Un indiscutible lowlight
del cine negro usamericano: Dick Powell y Dmytryk llevaron a la perfección los
códigos del género.
Título original: Murder, My Sweet
Año: 1944
Duración: 95 min.
País: Estados Unidos
Dirección: Edward Dmytryk
Guion: John Paxton (Novela:
Raymond Chandler)
Música: Roy Webb
Fotografía: Harry Wild
(B&W)
Reparto: Dick Powell, Claire Trevor, Anne Shirley,
Otto Kruger, Mike Mazurki, Miles Mander, Douglas Walton, Don Douglas.
Farewell, my Lovely, de Chandler, fue la apuesta de la RKO con un
actor, Dick Powell cuyo solo nombre consiguió que a Dmytryk le saliera un
sarpullido que, finalmente, desapareció en cuanto la palabra acción guio los pasos del actor por una trama enrevesada pero
filmada magistralmente y actuada con una solvencia difícilmente imaginable para
el director. Lo mejor, para Powell, es que las interpretaciones clásicas
llegarían después de la suya: Bogart y Mitchum, aunque también otras que no
resisten la comparación con la suya: Gould, Garner, etc. Powell, así pues, solo
tenía que hacer frente a un Marlowe, el primero, encarnado por el elegantísimo George
Sanders, muy alejado de él físicamente,
en la película The Falcon takes over,
de Irving Reis, que iniciaba un ciclo de películas dedicado al detective Gay
Lawrence, El Halcón, del que incluso Dmytryk llegaría a rodar una entrega.

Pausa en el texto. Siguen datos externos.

-- ==== Sys2Proof/Machine/Update.lean ====
section
/-! DEFINITION. Update sessions (R479 to R485), application keys (R490), debug access (R491, R492) and attestation (R494, R495). -/

namespace Sys2Proof.Machine

/-! ## The update session -/

/-- A write of the update objects done: its code is the last one of the session. -/
def Dev.updDone (d : Dev) (code : Nat) : Dev := (d.set Reg.R6020_LAST_STATUS code).finish code

/-- The same with a refusal, which is logged. -/
def Dev.updRefused (d : Dev) (code : Nat) : Dev := (d.raise code Kind.device 0).updDone code

/-- The slot a new image of a kind goes to: the one the device did not boot from. (DEDUCED, log 127, unsafe.) -/
def Dev.targetSlot (d : Dev) (kind : Nat) : Nat :=
  if kind = 1 then (match d.flash.lastFw with | some 0 => 1 | _ => 0)
  else (match d.flash.lastApp with | some 2 => 3 | _ => 2)

/-- Whether the running image of a kind is TRIAL. -/
def Dev.runsTrial (d : Dev) (kind : Nat) : Bool :=
  match if kind = 1 then d.flash.lastFw else d.flash.lastApp with
  | some s => (d.fwSlot s).state == SlotState.trial
  | none => false

/-- OPEN: KIND, three zero bytes, TOTAL, IMAGE_DIGEST; recovery takes firmware images only (R476). (DEDUCED, log 127, unsafe.) -/
def Dev.updateOpen (d : Dev) (r : Requester) (data : Bytes) : Dev :=
  let kind := fieldLE data 0 1
  let total := fieldLE data 4 4
  let digest := slice data 8 32
  if data.length ≠ 40 ∨ fieldLE data 1 3 ≠ 0 ∨ (kind ≠ 1 ∧ kind ≠ 2) then d.updDone Code.OD_RANGE
  else if d.boot.recovery = true ∧ kind ≠ 1 then d.updDone Code.OD_STATE
  else
    match d.boot.update with
    | some u => d.updRefused (if u.kind = kind ∧ u.digest = digest then Code.UPDATE_IN_PROGRESS else Code.UPDATE_BUSY)
    | none =>
      if d.runsTrial kind then d.updRefused Code.UPDATE_NO_SLOT
      else if (if kind = 1 then 64000000 else 256000000) < total then d.updDone Code.OD_RANGE
      else
        let s := d.targetSlot kind
        match d.takeFresh with
        | (k, d) =>
          let d := d.setSlotImage s { state := SlotState.receiving }
          let d := d.setFlash fun fl => { fl with activated := fl.activated.filter fun x => x.2 != s + 1 }
          let u : Update :=
            { kind, digest, total, slot := s, token := Config.random k % 2 ^ 64, bound := [r], last := d.rawNow }
          (d.setBoot fun b => { b with update := some u }).updDone Code.STATUS_OK

/-- BIND: the token binds another requester. -/
def Dev.updateBind (d : Dev) (r : Requester) (token : Nat) : Dev :=
  match d.boot.update with
  | some u =>
    if u.token = token then
      (d.setBoot fun b => { b with update := some { u with bound := if u.bound.contains r then u.bound else r :: u.bound } }).updDone
        Code.STATUS_OK
    else d.updRefused Code.UPDATE_BUSY
  | none => d.updRefused Code.UPDATE_BUSY

/-- The session ended without its slot being booted: the slot is EMPTY unless it is STAGED. -/
def Dev.endUpdate (d : Dev) : Dev :=
  match d.boot.update with
  | none => d
  | some u =>
    let d := d.when ((d.fwSlot u.slot).state != SlotState.staged) fun d => d.setSlotImage u.slot {}
    (((d.setBoot fun b => { b with update := none }).raise Code.UPDATE_ABANDONED Kind.other 0 0 u.slot)).set
      Reg.R6020_LAST_STATUS Code.UPDATE_ABANDONED

/-- How many bytes of `n` the parts cover. -/
def covered (n : Nat) (parts : List (Nat × Nat)) : Nat :=
  (parts.mergeSort fun a b => decide (a.1 ≤ b.1)).foldl
    (fun (got, upto) p => (got + (min n p.2 - max upto p.1), max upto (min n p.2))) (0, 0) |>.1

/-- A DWRITE block of IMAGE from a requester: the code it is answered with. (DEDUCED, log 127, unsafe.) -/
def Dev.updateBlock (d : Dev) (r : Requester) (off total : Nat) (last : Bool) (data : Bytes) : Dev :=
  match d.boot.update with
  | none => d.updRefused Code.OD_STATE
  | some u =>
    if ¬u.bound.contains r then d.updRefused Code.UPDATE_BUSY
    else if (d.fwSlot u.slot).state ≠ SlotState.receiving ∨ u.whole then d.updDone Code.OD_STATE
    else
      let put (u : Update) : Dev := d.setBoot fun b => { b with update := some u }
      let none_ : Update := { u with bytes := [], parts := [], last := d.rawNow }
      if total ≠ u.total ∨ u.total < off + data.length then (put none_).updDone Code.OD_TRANSFER_INVALID
      else
        let u := { u with bytes := patch u.bytes off data, parts := (off, off + data.length) :: u.parts, last := d.rawNow }
        if !last then (put u).updDone Code.STATUS_OK
        else if covered u.total u.parts ≠ u.total then (put none_).updDone Code.OD_TRANSFER_INVALID
        else if shake256 32 u.bytes = u.digest then (put { u with whole := true }).updDone Code.STATUS_OK
        else
          let d := (d.setSlotImage u.slot {}).setBoot fun b => { b with update := none }
          (d.raise Code.UPDATE_DIGEST_BAD Kind.other 0 0 u.slot).updDone Code.UPDATE_DIGEST_BAD

/-- IMAGE_STAGED: an image whose digest matched stands in its slot, a firmware image with its backup copy.
(DEDUCED, log 127, unsafe.) -/
def Dev.imageStaged (d : Dev) : Dev :=
  match d.boot.update with
  | some u =>
    if u.whole ∧ (d.fwSlot u.slot).state = SlotState.receiving then
      d.setSlotImage u.slot { state := SlotState.staged, image := u.bytes, backup := if u.kind = 1 then u.bytes else [] }
    else d
  | none => d

/-- ABANDON, by a bound requester. (DEDUCED, log 130, safe.) -/
def Dev.updateAbandon (d : Dev) (r : Requester) : Dev :=
  match d.boot.update with
  | some u => if u.bound.contains r then d.endUpdate.finish Code.STATUS_OK else d.updRefused Code.UPDATE_BUSY
  | none => d.updDone Code.OD_STATE

/-- UPDATE_SESSION_TIMEOUT: TIMEOUT_S without a block while the slot is RECEIVING. -/
def Dev.updateTimeout (d : Dev) : Dev :=
  match d.boot.update with
  | some u =>
    if (d.fwSlot u.slot).state = SlotState.receiving ∧ u.last + d.nat Reg.R6020_TIMEOUT_S * 1000000000 ≤ d.rawNow then d.endUpdate
    else d
  | none => d

/-- ACTIVATE: 1 activates the STAGED slot for the next start, 0 withdraws it; in recovery the module resets (R476). -/
def Dev.updateActivate (d : Dev) (r : Requester) (value : Nat) : Dev :=
  match d.boot.update with
  | none => d.updDone Code.OD_STATE
  | some u =>
    if ¬u.bound.contains r then d.updRefused Code.UPDATE_BUSY
    else if (d.fwSlot u.slot).state ≠ SlotState.staged then d.updDone Code.OD_STATE
    else if value = 0 then
      (d.setFlash fun fl => { fl with activated := mset 0 fl.activated u.kind 0 }).updDone Code.STATUS_OK
    else if value = 1 then
      let d := (d.setFlash fun fl => { fl with activated := mset 0 fl.activated u.kind (u.slot + 1),
                                               inForce := fl.inForce.filter fun x => x.1 == Step.lpddrTrain }).updDone Code.STATUS_OK
      d.when d.boot.recovery fun d => (d.afterReset 1).finish Code.STATUS_OK
    else d.updDone Code.OD_RANGE

/-- A TRIAL image confirmed: its record, the states of its kind's slots, the thermometer. -/
def Dev.confirmSlot (d : Dev) (s : Nat) : Dev :=
  let x := d.fwSlot s
  let sec := imgSec x.image
  let d := d.setFlash fun fl => { fl with confirms := fl.confirms ++ [(s, sec)],
                                          activated := mset 0 fl.activated (slotKind s) 0 }
  let d := each ((if s < 2 then [0, 1] else [2, 3]).filter fun k => (d.fwSlot k).state == SlotState.confirmed) (fun k d =>
    d.setSlotImage k { d.fwSlot k with state := SlotState.previous }) d
  let d := d.setSlotImage s { x with state := SlotState.confirmed }
  let d := d.setFlash fun fl =>
    if s < 2 then { fl with fwMin := max fl.fwMin sec } else { fl with appMin := max fl.appMin sec }
  d.raise Code.UPDATE_CONFIRMED Kind.other 0 0 s

/-- CONFIRM. (DEDUCED, log 130, safe.) -/
def Dev.updateConfirm (d : Dev) : Dev :=
  let trials := [0, 1, 2, 3].filter fun s => (d.fwSlot s).state == SlotState.trial
  if d.nat Reg.R6020_CONFIRM_CYCLES < 4000 then d.updRefused Code.UPDATE_NOT_PROVEN
  else if trials.isEmpty then d.updDone Code.STATUS_OK
  else
    let d := each trials (fun s d => d.confirmSlot s) d
    let i := d.flash.setUse
    let d := d.when ((d.setSlotOf i).sstate == 2) fun d =>
      (d.putSetSlot i { d.setSlotOf i with sstate := 1 }).putSetSlot (1 - i) { d.setSlotOf (1 - i) with sstate := 3 }
    d.updDone Code.STATUS_OK

/-- LPDDR_RETRY: the next start trains at 8,533 MT/s. -/
def Dev.lpddrRetry (d : Dev) : Dev :=
  (d.setFlash fun fl => { fl with inForce := mset 0 fl.inForce Step.lpddrTrain 0,
                                  failed := fl.failed.filter fun f => f.1 != Step.lpddrTrain }).finish Code.STATUS_OK

/-! ## Keys, debug access, attestation -/

/-- APP_KEY_ENROLL, in a password session: the digest of the key in the next free slot, the slot before it revoked.
(DEDUCED, log 130, safe.) -/
def Dev.appKeyEnroll (d : Dev) (r : Requester) (data : Bytes) : Dev :=
  if !d.slAllowed r then d.denied
  else if data.length ≠ 68 then d.finish Code.OD_RANGE
  else
    let n := d.flash.apps.length
    if 4 ≤ n then (d.raise Code.KEY_SLOTS_FULL Kind.device 0).finish Code.KEY_SLOTS_FULL
    else
      (d.setFlash fun fl => { fl with apps := fl.apps ++ [shake256 32 data],
                                      revoked := if n = 0 then fl.revoked else fl.revoked ++ [4 + n - 1] }).finish Code.STATUS_OK

/-- Random bytes. -/
def Dev.randomBytes (d : Dev) (n : Nat) : Bytes × Dev :=
  match d.takeFresh with
  | (k, d) => (leBytes n (Config.random k), d)

/-- A read of CHALLENGE: a new random value in place of the one before. -/
def Dev.debugChallenge (d : Dev) : Dev :=
  match d.randomBytes 32 with
  | (b, d) =>
    let d := d.setBoot fun x => { x with challenge := some (b, d.rawNow) }
    ({ d with resp := { d.resp with data := b, total := 32 } }).finish Code.STATUS_OK

/-- The serial number padded with zeros. -/
def serial16 : Bytes := slice (Config.factoryBytes Reg.R1000_SERIAL) 0 16

/-- Whether an unlock token is accepted. -/
def Dev.tokenOk (d : Dev) (t : Bytes) : Bool :=
  let scope := fieldLE t 4 1
  let signer := fieldLE t 5 1
  let pk := slice t 56 68
  t.length == 2948 && fieldLE t 0 4 == 0x47444D4C && decide (scope < 8) && decide (signer < 2) && fieldLE t 6 2 == 0 &&
    fieldLE t 124 4 == 0 && (d.state == DevState.config || d.state == DevState.safe) && slice t 8 16 == serial16 &&
    (match d.boot.challenge with
      | some (c, at_) => c == slice t 24 32 && decide (d.rawNow ≤ at_ + 600000000000)
      | none => false) &&
    d.keyOk (signer + 1) pk && !(signer == 1 && scope.testBit 2) && Config.xmssValid pk (t.take 128) (t.drop 128) == 1

/-- UNLOCK. A challenge is used once. (DEDUCED, log 130, safe.) -/
def Dev.debugUnlock (d : Dev) (t : Bytes) : Dev :=
  let ok := d.tokenOk t
  let used := match d.boot.challenge with | some (c, _) => c == slice t 24 32 | none => false
  let d := d.when used fun d => d.setBoot fun b => { b with challenge := none }
  if ok then ((d.set Reg.R6050_DEBUG_SCOPE (fieldLE t 4 1)).raise Code.DEBUG_UNLOCKED Kind.device 0).finish Code.STATUS_OK
  else (d.raise Code.DEBUG_TOKEN_BAD Kind.device 0).finish Code.DEBUG_TOKEN_BAD

/-- The instructions of the TAP: 1 IDCODE, 2 BYPASS, 3 SAMPLE/PRELOAD. (DEDUCED, log 17, safe.) -/
def Dev.jtag (d : Dev) (i : Nat) : Dev := { d with power := { d.power with jtag := i } }

/-- ATTEST_REQUEST: a 32-byte nonce starts a report with the next one-time index, reserved in flash before. -/
def Dev.attestRequest (d : Dev) (nonce : Bytes) : Dev :=
  let refuse (c : Nat) : Dev := (d.raise c Kind.device 0).finish c
  if nonce.length ≠ 32 then d.finish Code.OD_RANGE
  else if d.nat Reg.R6060_ATT_STATE = 1 then refuse Code.ATTEST_BUSY
  else if 2 ^ 40 ≤ d.flash.attNext then refuse Code.ATTEST_EXHAUSTED
  else
    let d := d.setFlash fun fl => if fl.attNext = fl.attEnd then { fl with attEnd := fl.attNext + 1024 } else fl
    ((d.setBoot fun b => { b with nonce := some nonce }).set Reg.R6060_ATT_STATE 1).finish Code.STATUS_OK

/-- The digest of the image of a slot, or zeros. -/
def Dev.imageDigest (d : Dev) (s : Option Nat) : Bytes :=
  match s with | some s => shake256 32 (d.fwSlot s).image | none => List.replicate 32 0

/-- REPORT_READY: the signed report. -/
def Dev.reportReady (d : Dev) : Dev :=
  match d.boot.nonce with
  | none => d
  | some nonce =>
    let body := leBytes 4 0x54414D4C ++ [1, 0, 0, 0] ++ nonce ++ serial16 ++ leBytes 4 d.flash.boot ++ leBytes 4 d.cycle ++
      leBytes 14 (time40 (d.wtAt d.rawNow)).toNat ++ [0, 0] ++ d.imageDigest d.flash.lastFw ++ d.imageDigest d.flash.lastApp ++
      leBytes 16 d.configDigest ++ leBytes 16 (d.nat Reg.R5000_SAFETY_DIGEST) ++
      [byte d.flash.fwMin, byte d.flash.appMin, byte (d.nat Reg.R6050_DEBUG_SCOPE)] ++ List.replicate 5 0
    let k := d.flash.attNext
    let d := (d.setFlash fun fl => { fl with attNext := k + 1 }).setBoot fun b => { b with nonce := none }
    (d.setBytes Reg.R6060_REPORT (body ++ slice (Config.attestSign k body) 0 9893)).set Reg.R6060_ATT_STATE 2

end Sys2Proof.Machine
end

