-- ==== Sys2Proof/Machine/ExecIdent.lean ====
section
/-! DEFINITION. Meanings of the commands: injection, capture, jobs and trackers. -/

namespace Sys2Proof.Machine

/-- INJECTION_START (R197): At the SI of T0 of the named cycle an injection generator starts if the axis is in TEST and its
parameters pass. -/
def execInjectionStart (g : Nat) (s : State) : Host.Outcome State Fault Refusal :=
  s.answerCell fun d => d.liveIf (g < 16) fun d => d.injectionStart g

/-- INJECTION_STOP (R198): A write of STOP ends the generator from the next evaluation, in ABORTED. -/
def execInjectionStop (g : Nat) (s : State) : Host.Outcome State Fault Refusal :=
  s.answerCell fun d => d.up fun d => d.injectionStop g

/-- INJECTION_DONE (R198): After its last repeat the generator ends in DONE. -/
def execInjectionDone (g : Nat) (s : State) : Host.Outcome State Fault Refusal :=
  s.answerCell fun d => d.liveIf (g < 16) fun d => d.injectionDone g

/-- CAPTURE_ARM (R203): At the SI of T0 of the armed cycle a capture set switches to staged settings and starts recording. -/
def execCaptureArm (g : Nat) (s : State) : Host.Outcome State Fault Refusal :=
  s.answerCell fun d => d.liveIf (g < 16) fun d => d.captureArm g

/-- CAPTURE_ROW (R201): At +24.0 µs of each selected tick a capture set writes one stamped row. -/
def execCaptureRow (g : Nat) (s : State) : Host.Outcome State Fault Refusal :=
  s.answer fun d => d.liveIf (g < 16) fun d => d.captureRow g

/-- CAPTURE_COMPLETE (R203): In SINGLE mode the set stops after POST_ROWS rows after the trigger. -/
def execCaptureComplete (g : Nat) (s : State) : Host.Outcome State Fault Refusal :=
  s.answerCell fun d => d.liveIf (g < 16) fun d => d.captureComplete g

/-- CAPTURE_STOP (R203): A write of STOP stops the capture set before the next row. -/
def execCaptureStop (g : Nat) (s : State) : Host.Outcome State Fault Refusal :=
  s.answerCell fun d => d.up fun d => d.captureStop g

/-- LENGTH_WRITE (R204): A write of LENGTH reserves a new buffer and holds the new length pending. -/
def execLengthWrite (g : Nat) (len : Nat) (s : State) : Host.Outcome State Fault Refusal :=
  s.answerCell fun d => d.up fun d => d.lengthWrite g len

/-- JOB_RUN (R206): Writing RUN queues an analysis job. -/
def execJobRun (j : Nat) (s : State) : Host.Outcome State Fault Refusal :=
  s.answerCell fun d => d.up fun d => d.jobRun j

/-- JOB_START (R206): A queued job starts on an idle vendor-mode engine when it reaches the head of the queue. -/
def execJobStart (j : Nat) (e : Nat) (s : State) : Host.Outcome State Fault Refusal :=
  s.answerCell fun d => d.liveIf (j < 8 ∧ e < 2) fun d => d.jobStart j e

/-- JOB_COMPLETE (R210): A finished job writes its result and places its proposal in the inactive image. -/
def execJobComplete (j : Nat) (s : State) : Host.Outcome State Fault Refusal :=
  s.answerCell fun d => d.liveIf (j < 8) fun d => d.jobComplete j

/-- TRACKER_ENABLE (R211): Writing EN starts or stops a notch tracker after its section and band are checked. -/
def execTrackerEnable (t : Nat) (en : Bool) (s : State) : Host.Outcome State Fault Refusal :=
  s.answerCell fun d => d.up fun d => d.trackerEnable t en

/-- TRACKER_STEP (R212): Each cycle the tracker estimates the in-band error frequency or holds. -/
def execTrackerStep (t : Nat) (s : State) : Host.Outcome State Fault Refusal :=
  s.answerCell fun d => d.liveIf (t < 32) fun d => d.trackerStep t

/-- TRACKER_UPDATE (R214): At +24.0 µs of T6 a tracker redesigns its notch and requests a commit for cycle C + 2. -/
def execTrackerUpdate (t : Nat) (s : State) : Host.Outcome State Fault Refusal :=
  s.answerCell fun d => d.liveIf (t < 32) fun d => d.trackerUpdate t

end Sys2Proof.Machine
end

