-- ==== Sys2Proof/Machine/ExecZones.lean ====
section
/-! DEFINITION. Meanings of the commands: zone tokens. -/

namespace Sys2Proof.Machine

/-- REQUEST (R156): A chain requests a zone token and enters its pending list. -/
def execRequest (c : Nat) (z : Nat) (s : State) : Host.Outcome State Fault Refusal :=
  s.answerCell fun d => d.up fun d => d.zoneAsk c z true

/-- RELEASE (R156): A chain releases a zone token or withdraws its request. -/
def execRelease (c : Nat) (z : Nat) (s : State) : Host.Outcome State Fault Refusal :=
  s.answerCell fun d => d.up fun d => d.zoneAsk c z false

/-- FORCE_RELEASE (R160): A session write forces the release of a zone token held by a DISABLED or FAULT chain. -/
def execForceRelease (req : Requester) (z : Nat) (s : State) : Host.Outcome State Fault Refusal :=
  s.answer fun d => d.reached req (0x3140 + z) fun d => d.zoneForce req z

end Sys2Proof.Machine
end

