-- ==== Sys2Proof/Machine/Dispatch.lean ====
section
/-! DEFINITION. The dispatch: one arm a command, each a direct call of its meaning. -/

namespace Sys2Proof.Machine
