/-- COMMIT_CUTOFF, BANK_SWITCH and HELD_COMMIT_JUDGED (R35, R38, R39, R76). -/
def Obligations.CommitsSwitch : Prop :=
  ∀ (s : State), s.Live →
    let d := s.found
    let shows := fun (a : Dev) (t : Table) (code : Nat) => ∀ st, t.status = some st → a.nat st = code
    (d.clk.tick = 7 → d.ph.cutoff = false → d.dueNext = [] → Does .commitCutoff s fun b a =>
      a.ph.cutoff = true ∧ b.Keeps a [.ph]) ∧
    ((d.clk.tick ≠ 7 ∨ d.ph.cutoff = true) → Does .commitCutoff s fun b a => b.Keeps a []) ∧
    (∀ t p, d.clk.tick = 7 → d.ph.cutoff = false → keyTable t.key = some t → d.dueNext = [(t.key, p)] →
      mget none d.pend t.key = some p → p.group = 0 →
        (∀ w, (d.at 28000).tableCheck t p = (Code.STATUS_OK, w) → Does .commitCutoff s fun b a =>
          mget none a.pend t.key = some { p with ready := true } ∧
          (∀ j, j ≠ t.key → mget none a.pend j = mget none b.pend j) ∧ b.Keeps a [.ph, .pend]) ∧
        ∀ code, (d.at 28000).tableCheck t p = (code, none) → code ≠ Code.STATUS_OK → code < 2 ^ 16 →
          mget none d.pend (behind t.key) = none → Does .commitCutoff s fun _ a =>
            mget none a.pend t.key = none ∧ shows a t code ∧ a.LastRaised code Kind.table 0) ∧
    (∀ index sub t p, tableOf index sub = some t → d.dueAt t.key = some p →
      (d.inSync = true → (∀ g, t ≠ .start g) → (∀ g, t ≠ .arm g) → p.tracker = none → mget none d.pend (behind t.key) = none →
        Does (.bankSwitch index sub) s fun b a =>
          mget none a.pend t.key = none ∧ shows a t (if p.late then Code.LATE_EXECUTED else Code.STATUS_OK) ∧
          (∀ k, t.done = some k → a.reg k = b.cycle) ∧
          (t = .release → a.bytes Reg.R3804_ACTIVE = b.bytes Reg.R3804_INACTIVE ∧
            a.bytes Reg.R3804_INACTIVE = b.bytes Reg.R3804_ACTIVE) ∧
          ∀ n < 128, t = .axis n → ∀ l < 4,
            let on := Reg.AX9_ACTIVE_CUR n + l
            let off := Reg.AX9_INACTIVE_CUR n + l
            if p.mask.testBit l then a.bytes on = b.bytes off ∧ a.bytes off = b.bytes on
            else a.bytes on = b.bytes on ∧ a.bytes off = b.bytes off) ∧
      (d.inSync = false → Does (.bankSwitch index sub) s fun b a =>
        mget none a.pend t.key = some { p with held := true, ready := false } ∧ b.Keeps a [.pend])) ∧
    (∀ index sub t, tableOf index sub = some t → d.dueAt t.key = none → Does (.bankSwitch index sub) s fun b a => b.Keeps a []) ∧
    (∀ t p, d.clk.tick = 0 → d.inSync = true → d.pend = [(t.key, some p)] → p.held = true →
      (p.policy = 1 → Does .heldCommitJudged s fun b a =>
        mget none a.pend t.key = some { p with held := false, late := true, cycle := b.clk.cycle64 + 1 } ∧ b.Keeps a [.pend]) ∧
      (p.policy ≠ 1 → keyTable t.key = some t → Does .heldCommitJudged s fun _ a =>
        mget none a.pend t.key = none ∧ shows a t Code.LATE ∧ a.LastRaised Code.LATE Kind.table 0)) ∧
    ((d.clk.tick ≠ 0 ∨ d.inSync = false) → Does .heldCommitJudged s fun b a => b.Keeps a [])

La película de Reis, curiosa, más propia de
serie B que de otra cosa, se basa muy libremente en la novela de Chandler,
puesto que se basa en una adaptación teatral de la misma que ni siquiera
considera necesaria la aparición de Marlowe, quien es sustituido por ese Halcón
más próximo a Sherlock Holmes si lo comparamos con la adaptación de Dmytryk..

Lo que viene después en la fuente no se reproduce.